Il sindaco di Centola-Palinuro ha annullato la visione della partita Italia-Spazia con megaschermo in piazza e proclamato, per il giorno dei funerali, il lutto cittadino.
Dopo la tragica fine dei quattro sub, l’onorevole Mario Cavallaro, appassionato di immersione, ha detto che occorre non strumentalizzare questa vicenda, ma anche rammentare che anche se non è possibile lottare contro la fatalità, occorre sempre farlo nei confronti di superficialità, distrazione e incuria, tenendo sempre a mente che la prudenza, le regole, l’esperienza devono sempre avere la supremazia, essere rispettate e, se fossero sufficienti, essere rese più severe, più chiare, più intransigenti, perché da esse può dipendere, una volta che siamo nel profondo blu del mare o nel buio di una grotta, la vita e la morte.

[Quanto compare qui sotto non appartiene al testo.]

-- ==== Sys2Proof/Machine/Alu8.lean ====
section
/-! DEFINITION. The 8-bit arithmetic and logic (43_alu8.md, R280–R313): one meaning for each row. -/

namespace Sys2Proof.Machine

/-- An ALU operation on A and a register (1 machine cycle) or the byte at HL (2) (R281–R303). -/
def State.aluLoc (s : State) (op : AluOp) (z : Loc8) : State :=
  match z with
  | .reg r => (s.alu op (s.r8 r)).charge 1
  | .mhl => (s.read s.regs.hl).run fun v s => (s.alu op v).charge 2

/-- An ALU operation on A and an immediate byte (R283–R304). -/
def State.aluImm (s : State) (op : AluOp) (n : Byte) : State := (s.alu op n).charge 2

/-- The machine cycles of INC and DEC of a byte (R305–R308). -/
def stepCycles (z : Loc8) : Nat :=
  match z with
  | .reg _ => 1
  | .mhl => 3

/-- INC of a register or of the byte at HL (R305, R306). -/
def State.incLoc (s : State) (z : Loc8) : State := s.modify z inc8 (stepCycles z)

/-- DEC of a register or of the byte at HL (R307, R308). -/
def State.decLoc (s : State) (z : Loc8) : State := s.modify z dec8 (stepCycles z)

/-- The decimal adjust of A (R309). -/
def State.adjustA (s : State) : State :=
  let r := daa (s.r8 .a) s.flags
  ((s.setR8 .a r.1).setFlags r.2).charge 1

/-- The complement of A; Z and C unchanged (R310). -/
def State.complementA (s : State) : State :=
  ((s.setR8 .a (s.r8 .a ^^^ 0xFF#8)).setFlags { s.flags with n := true, h := true }).charge 1

/-- C set; Z unchanged (R311). -/
def State.setCarry (s : State) : State := (s.setFlags { s.flags with n := false, h := false, c := true }).charge 1

/-- C complemented; Z unchanged (R312). -/
def State.flipCarry (s : State) : State :=
  (s.setFlags { s.flags with n := false, h := false, c := !s.flags.c }).charge 1

/-- `INC B` (R305). -/
def execInc_b (s : State) : Result := .next (s.incLoc (.reg .b))

/-- `DEC B` (R307). -/
def execDec_b (s : State) : Result := .next (s.decLoc (.reg .b))

/-- `INC C` (R305). -/
def execInc_c (s : State) : Result := .next (s.incLoc (.reg .c))

/-- `DEC C` (R307). -/
def execDec_c (s : State) : Result := .next (s.decLoc (.reg .c))

/-- `INC D` (R305). -/
def execInc_d (s : State) : Result := .next (s.incLoc (.reg .d))

/-- `DEC D` (R307). -/
def execDec_d (s : State) : Result := .next (s.decLoc (.reg .d))

/-- `INC E` (R305). -/
def execInc_e (s : State) : Result := .next (s.incLoc (.reg .e))

/-- `DEC E` (R307). -/
def execDec_e (s : State) : Result := .next (s.decLoc (.reg .e))

/-- `INC H` (R305). -/
def execInc_h (s : State) : Result := .next (s.incLoc (.reg .h))

/-- `DEC H` (R307). -/
def execDec_h (s : State) : Result := .next (s.decLoc (.reg .h))

/-- `DAA` (R309). -/
def execDaa (s : State) : Result := .next (s.adjustA)

/-- `INC L` (R305). -/
def execInc_l (s : State) : Result := .next (s.incLoc (.reg .l))

/-- `DEC L` (R307). -/
def execDec_l (s : State) : Result := .next (s.decLoc (.reg .l))

/-- `CPL` (R310). -/
def execCpl (s : State) : Result := .next (s.complementA)

/-- `INC (HL)` (R306). -/
def execInc_mhl (s : State) : Result := .next (s.incLoc .mhl)

/-- `DEC (HL)` (R308). -/
def execDec_mhl (s : State) : Result := .next (s.decLoc .mhl)

/-- `SCF` (R311). -/
def execScf (s : State) : Result := .next (s.setCarry)

/-- `INC A` (R305). -/
def execInc_a (s : State) : Result := .next (s.incLoc (.reg .a))

/-- `DEC A` (R307). -/
def execDec_a (s : State) : Result := .next (s.decLoc (.reg .a))

/-- `CCF` (R312). -/
def execCcf (s : State) : Result := .next (s.flipCarry)

/-- `ADD A,B` (R281). -/
def execAdd_a_b (s : State) : Result := .next (s.aluLoc .add (.reg .b))

/-- `ADD A,C` (R281). -/
def execAdd_a_c (s : State) : Result := .next (s.aluLoc .add (.reg .c))

/-- `ADD A,D` (R281). -/
def execAdd_a_d (s : State) : Result := .next (s.aluLoc .add (.reg .d))

/-- `ADD A,E` (R281). -/
def execAdd_a_e (s : State) : Result := .next (s.aluLoc .add (.reg .e))

/-- `ADD A,H` (R281). -/
def execAdd_a_h (s : State) : Result := .next (s.aluLoc .add (.reg .h))

/-- `ADD A,L` (R281). -/
def execAdd_a_l (s : State) : Result := .next (s.aluLoc .add (.reg .l))

/-- `ADD A,(HL)` (R282). -/
def execAdd_a_mhl (s : State) : Result := .next (s.aluLoc .add .mhl)

/-- `ADD A,A` (R281). -/
def execAdd_a_a (s : State) : Result := .next (s.aluLoc .add (.reg .a))

/-- `ADC A,B` (R284). -/
def execAdc_a_b (s : State) : Result := .next (s.aluLoc .adc (.reg .b))

/-- `ADC A,C` (R284). -/
def execAdc_a_c (s : State) : Result := .next (s.aluLoc .adc (.reg .c))

/-- `ADC A,D` (R284). -/
def execAdc_a_d (s : State) : Result := .next (s.aluLoc .adc (.reg .d))

/-- `ADC A,E` (R284). -/
def execAdc_a_e (s : State) : Result := .next (s.aluLoc .adc (.reg .e))

/-- `ADC A,H` (R284). -/
def execAdc_a_h (s : State) : Result := .next (s.aluLoc .adc (.reg .h))

/-- `ADC A,L` (R284). -/
def execAdc_a_l (s : State) : Result := .next (s.aluLoc .adc (.reg .l))

/-- `ADC A,(HL)` (R285). -/
def execAdc_a_mhl (s : State) : Result := .next (s.aluLoc .adc .mhl)

/-- `ADC A,A` (R284). -/
def execAdc_a_a (s : State) : Result := .next (s.aluLoc .adc (.reg .a))

/-- `SUB B` (R287). -/
def execSub_b (s : State) : Result := .next (s.aluLoc .sub (.reg .b))

/-- `SUB C` (R287). -/
def execSub_c (s : State) : Result := .next (s.aluLoc .sub (.reg .c))

/-- `SUB D` (R287). -/
def execSub_d (s : State) : Result := .next (s.aluLoc .sub (.reg .d))

/-- `SUB E` (R287). -/
def execSub_e (s : State) : Result := .next (s.aluLoc .sub (.reg .e))

/-- `SUB H` (R287). -/
def execSub_h (s : State) : Result := .next (s.aluLoc .sub (.reg .h))

/-- `SUB L` (R287). -/
def execSub_l (s : State) : Result := .next (s.aluLoc .sub (.reg .l))

/-- `SUB (HL)` (R288). -/
def execSub_mhl (s : State) : Result := .next (s.aluLoc .sub .mhl)

/-- `SUB A` (R287). -/
def execSub_a (s : State) : Result := .next (s.aluLoc .sub (.reg .a))

/-- `SBC A,B` (R290). -/
def execSbc_a_b (s : State) : Result := .next (s.aluLoc .sbc (.reg .b))

/-- `SBC A,C` (R290). -/
def execSbc_a_c (s : State) : Result := .next (s.aluLoc .sbc (.reg .c))

/-- `SBC A,D` (R290). -/
def execSbc_a_d (s : State) : Result := .next (s.aluLoc .sbc (.reg .d))

/-- `SBC A,E` (R290). -/
def execSbc_a_e (s : State) : Result := .next (s.aluLoc .sbc (.reg .e))

/-- `SBC A,H` (R290). -/
def execSbc_a_h (s : State) : Result := .next (s.aluLoc .sbc (.reg .h))

/-- `SBC A,L` (R290). -/
def execSbc_a_l (s : State) : Result := .next (s.aluLoc .sbc (.reg .l))

/-- `SBC A,(HL)` (R291). -/
def execSbc_a_mhl (s : State) : Result := .next (s.aluLoc .sbc .mhl)

/-- `SBC A,A` (R290). -/
def execSbc_a_a (s : State) : Result := .next (s.aluLoc .sbc (.reg .a))

/-- `AND B` (R293). -/
def execAnd_b (s : State) : Result := .next (s.aluLoc .and (.reg .b))

/-- `AND C` (R293). -/
def execAnd_c (s : State) : Result := .next (s.aluLoc .and (.reg .c))

/-- `AND D` (R293). -/
def execAnd_d (s : State) : Result := .next (s.aluLoc .and (.reg .d))

/-- `AND E` (R293). -/
def execAnd_e (s : State) : Result := .next (s.aluLoc .and (.reg .e))

/-- `AND H` (R293). -/
def execAnd_h (s : State) : Result := .next (s.aluLoc .and (.reg .h))

/-- `AND L` (R293). -/
def execAnd_l (s : State) : Result := .next (s.aluLoc .and (.reg .l))

/-- `AND (HL)` (R294). -/
def execAnd_mhl (s : State) : Result := .next (s.aluLoc .and .mhl)

/-- `AND A` (R293). -/
def execAnd_a (s : State) : Result := .next (s.aluLoc .and (.reg .a))

/-- `XOR B` (R296). -/
def execXor_b (s : State) : Result := .next (s.aluLoc .xor (.reg .b))

/-- `XOR C` (R296). -/
def execXor_c (s : State) : Result := .next (s.aluLoc .xor (.reg .c))

/-- `XOR D` (R296). -/
def execXor_d (s : State) : Result := .next (s.aluLoc .xor (.reg .d))

/-- `XOR E` (R296). -/
def execXor_e (s : State) : Result := .next (s.aluLoc .xor (.reg .e))

/-- `XOR H` (R296). -/
def execXor_h (s : State) : Result := .next (s.aluLoc .xor (.reg .h))

/-- `XOR L` (R296). -/
def execXor_l (s : State) : Result := .next (s.aluLoc .xor (.reg .l))

/-- `XOR (HL)` (R297). -/
def execXor_mhl (s : State) : Result := .next (s.aluLoc .xor .mhl)

/-- `XOR A` (R296). -/
def execXor_a (s : State) : Result := .next (s.aluLoc .xor (.reg .a))

/-- `OR B` (R299). -/
def execOr_b (s : State) : Result := .next (s.aluLoc .or (.reg .b))

/-- `OR C` (R299). -/
def execOr_c (s : State) : Result := .next (s.aluLoc .or (.reg .c))

/-- `OR D` (R299). -/
def execOr_d (s : State) : Result := .next (s.aluLoc .or (.reg .d))

/-- `OR E` (R299). -/
def execOr_e (s : State) : Result := .next (s.aluLoc .or (.reg .e))

/-- `OR H` (R299). -/
def execOr_h (s : State) : Result := .next (s.aluLoc .or (.reg .h))

/-- `OR L` (R299). -/
def execOr_l (s : State) : Result := .next (s.aluLoc .or (.reg .l))

/-- `OR (HL)` (R300). -/
def execOr_mhl (s : State) : Result := .next (s.aluLoc .or .mhl)

/-- `OR A` (R299). -/
def execOr_a (s : State) : Result := .next (s.aluLoc .or (.reg .a))

/-- `CP B` (R302). -/
def execCp_b (s : State) : Result := .next (s.aluLoc .cp (.reg .b))

/-- `CP C` (R302). -/
def execCp_c (s : State) : Result := .next (s.aluLoc .cp (.reg .c))

/-- `CP D` (R302). -/
def execCp_d (s : State) : Result := .next (s.aluLoc .cp (.reg .d))

/-- `CP E` (R302). -/
def execCp_e (s : State) : Result := .next (s.aluLoc .cp (.reg .e))

/-- `CP H` (R302). -/
def execCp_h (s : State) : Result := .next (s.aluLoc .cp (.reg .h))

/-- `CP L` (R302). -/
def execCp_l (s : State) : Result := .next (s.aluLoc .cp (.reg .l))

/-- `CP (HL)` (R303). -/
def execCp_mhl (s : State) : Result := .next (s.aluLoc .cp .mhl)

/-- `CP A` (R302). -/
def execCp_a (s : State) : Result := .next (s.aluLoc .cp (.reg .a))

/-- `ADD A,n8` (R283). -/
def execAdd_a_n8 (n : Byte) (s : State) : Result := .next (s.aluImm .add n)

/-- `ADC A,n8` (R286). -/
def execAdc_a_n8 (n : Byte) (s : State) : Result := .next (s.aluImm .adc n)

/-- `SUB n8` (R289). -/
def execSub_n8 (n : Byte) (s : State) : Result := .next (s.aluImm .sub n)

/-- `SBC A,n8` (R292). -/
def execSbc_a_n8 (n : Byte) (s : State) : Result := .next (s.aluImm .sbc n)

/-- `AND n8` (R295). -/
def execAnd_n8 (n : Byte) (s : State) : Result := .next (s.aluImm .and n)

/-- `XOR n8` (R298). -/
def execXor_n8 (n : Byte) (s : State) : Result := .next (s.aluImm .xor n)

/-- `OR n8` (R301). -/
def execOr_n8 (n : Byte) (s : State) : Result := .next (s.aluImm .or n)

/-- `CP n8` (R304). -/
def execCp_n8 (n : Byte) (s : State) : Result := .next (s.aluImm .cp n)

end Sys2Proof.Machine
end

Né possiamo consolarci pensando alla retorica di morti avvenuto facendo qualcosa che si ama anche se si sa che è pericoloso, perché non si può e non si deve morire tutte le volte che può essere evitato, tutte le volte in cui non solo il caso, ma le nostre debolezze ed incertezze sono lì a ricordarci il rischio, la difficoltà, l’ostilità degli ambienti che pure si amano tanto.